**TASK PROMPT**: First find the line with "s.mem := rfl" in the entries below, then set down exactly every line through the line with "s.chk := rfl", that line included.

**GIVEN ENTRIES**:

@[simp] theorem State.stepPoint_pending (s : State) (i : Nat) (target lit : Bool) : (s.stepPoint i target lit).pending = s.pending := rfl
@[simp] theorem State.stepPoint_free (s : State) (i : Nat) (target lit : Bool) : (s.stepPoint i target lit).free = s.free := rfl
@[simp] theorem State.stepPoint_regs (s : State) (i : Nat) (target lit : Bool) : (s.stepPoint i target lit).regs = s.regs := rfl
@[simp] theorem State.stepPoint_mem (s : State) (i : Nat) (target lit : Bool) : (s.stepPoint i target lit).mem = s.mem := rfl
@[simp] theorem State.stepPoint_out (s : State) (i : Nat) (target lit : Bool) : (s.stepPoint i target lit).out = s.out := rfl
@[simp] theorem State.stepPoint_evr (s : State) (i : Nat) (target lit : Bool) : (s.stepPoint i target lit).evr = s.evr := rfl
@[simp] theorem State.stepPoint_rst (s : State) (i : Nat) (target lit : Bool) : (s.stepPoint i target lit).rst = s.rst := rfl
@[simp] theorem State.stepPoint_pwr (s : State) (i : Nat) (target lit : Bool) : (s.stepPoint i target lit).pwr = s.pwr := rfl
@[simp] theorem State.stepPoint_blk (s : State) (i : Nat) (target lit : Bool) : (s.stepPoint i target lit).blk = s.blk := rfl
@[simp] theorem State.stepPoint_time (s : State) (i : Nat) (target lit : Bool) : (s.stepPoint i target lit).time = s.time := rfl
@[simp] theorem State.stepPoint_mb (s : State) (i : Nat) (target lit : Bool) : (s.stepPoint i target lit).mb = s.mb := rfl
@[simp] theorem State.stepPoint_cores (s : State) (i : Nat) (target lit : Bool) : (s.stepPoint i target lit).cores = s.cores := rfl
@[simp] theorem State.stepPoint_chk (s : State) (i : Nat) (target lit : Bool) : (s.stepPoint i target lit).chk = s.chk := rfl
@[simp] theorem State.stepPoint_ms (s : State) (i : Nat) (target lit : Bool) : (s.stepPoint i target lit).ms = s.ms := rfl
@[simp] theorem State.stepPoint_eng (s : State) (i : Nat) (target lit : Bool) : (s.stepPoint i target lit).eng = s.eng := rfl
@[simp] theorem State.stepPoint_lk (s : State) (i : Nat) (target lit : Bool) : (s.stepPoint i target lit).lk = s.lk := rfl
@[simp] theorem State.stepPoint_routes (s : State) (i : Nat) (target lit : Bool) : (s.stepPoint i target lit).routes = s.routes := rfl
@[simp] theorem State.stepPoint_place (s : State) (i : Nat) (target lit : Bool) : (s.stepPoint i target lit).place = s.place := rfl
@[simp] theorem State.stepPoint_path (s : State) (i : Nat) (target lit : Bool) : (s.stepPoint i target lit).path = s.path := rfl
@[simp] theorem State.stepPoint_topo (s : State) (i : Nat) (target lit : Bool) : (s.stepPoint i target lit).topo = s.topo := rfl
@[simp] theorem State.stepPoint_peers (s : State) (i : Nat) (target lit : Bool) : (s.stepPoint i target lit).peers = s.peers := rfl
@[simp] theorem State.stepPoint_upd (s : State) (i : Nat) (target lit : Bool) : (s.stepPoint i target lit).upd = s.upd := rfl
@[simp] theorem State.stepPoint_age (s : State) (i : Nat) (target lit : Bool) : (s.stepPoint i target lit).age = s.age := rfl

**THE COMPLETED TASK**:
@[simp] theorem State.stepPoint_mem (s : State) (i : Nat) (target lit : Bool) : (s.stepPoint i target lit).mem = s.mem := rfl
@[simp] theorem State.stepPoint_out (s : State) (i : Nat) (target lit : Bool) : (s.stepPoint i target lit).out = s.out := rfl
@[simp] theorem State.stepPoint_evr (s : State) (i : Nat) (target lit : Bool) : (s.stepPoint i target lit).evr = s.evr := rfl
@[simp] theorem State.stepPoint_rst (s : State) (i : Nat) (target lit : Bool) : (s.stepPoint i target lit).rst = s.rst := rfl
@[simp] theorem State.stepPoint_pwr (s : State) (i : Nat) (target lit : Bool) : (s.stepPoint i target lit).pwr = s.pwr := rfl
@[simp] theorem State.stepPoint_blk (s : State) (i : Nat) (target lit : Bool) : (s.stepPoint i target lit).blk = s.blk := rfl
@[simp] theorem State.stepPoint_time (s : State) (i : Nat) (target lit : Bool) : (s.stepPoint i target lit).time = s.time := rfl
@[simp] theorem State.stepPoint_mb (s : State) (i : Nat) (target lit : Bool) : (s.stepPoint i target lit).mb = s.mb := rfl
@[simp] theorem State.stepPoint_cores (s : State) (i : Nat) (target lit : Bool) : (s.stepPoint i target lit).cores = s.cores := rfl
@[simp] theorem State.stepPoint_chk (s : State) (i : Nat) (target lit : Bool) : (s.stepPoint i target lit).chk = s.chk := rfl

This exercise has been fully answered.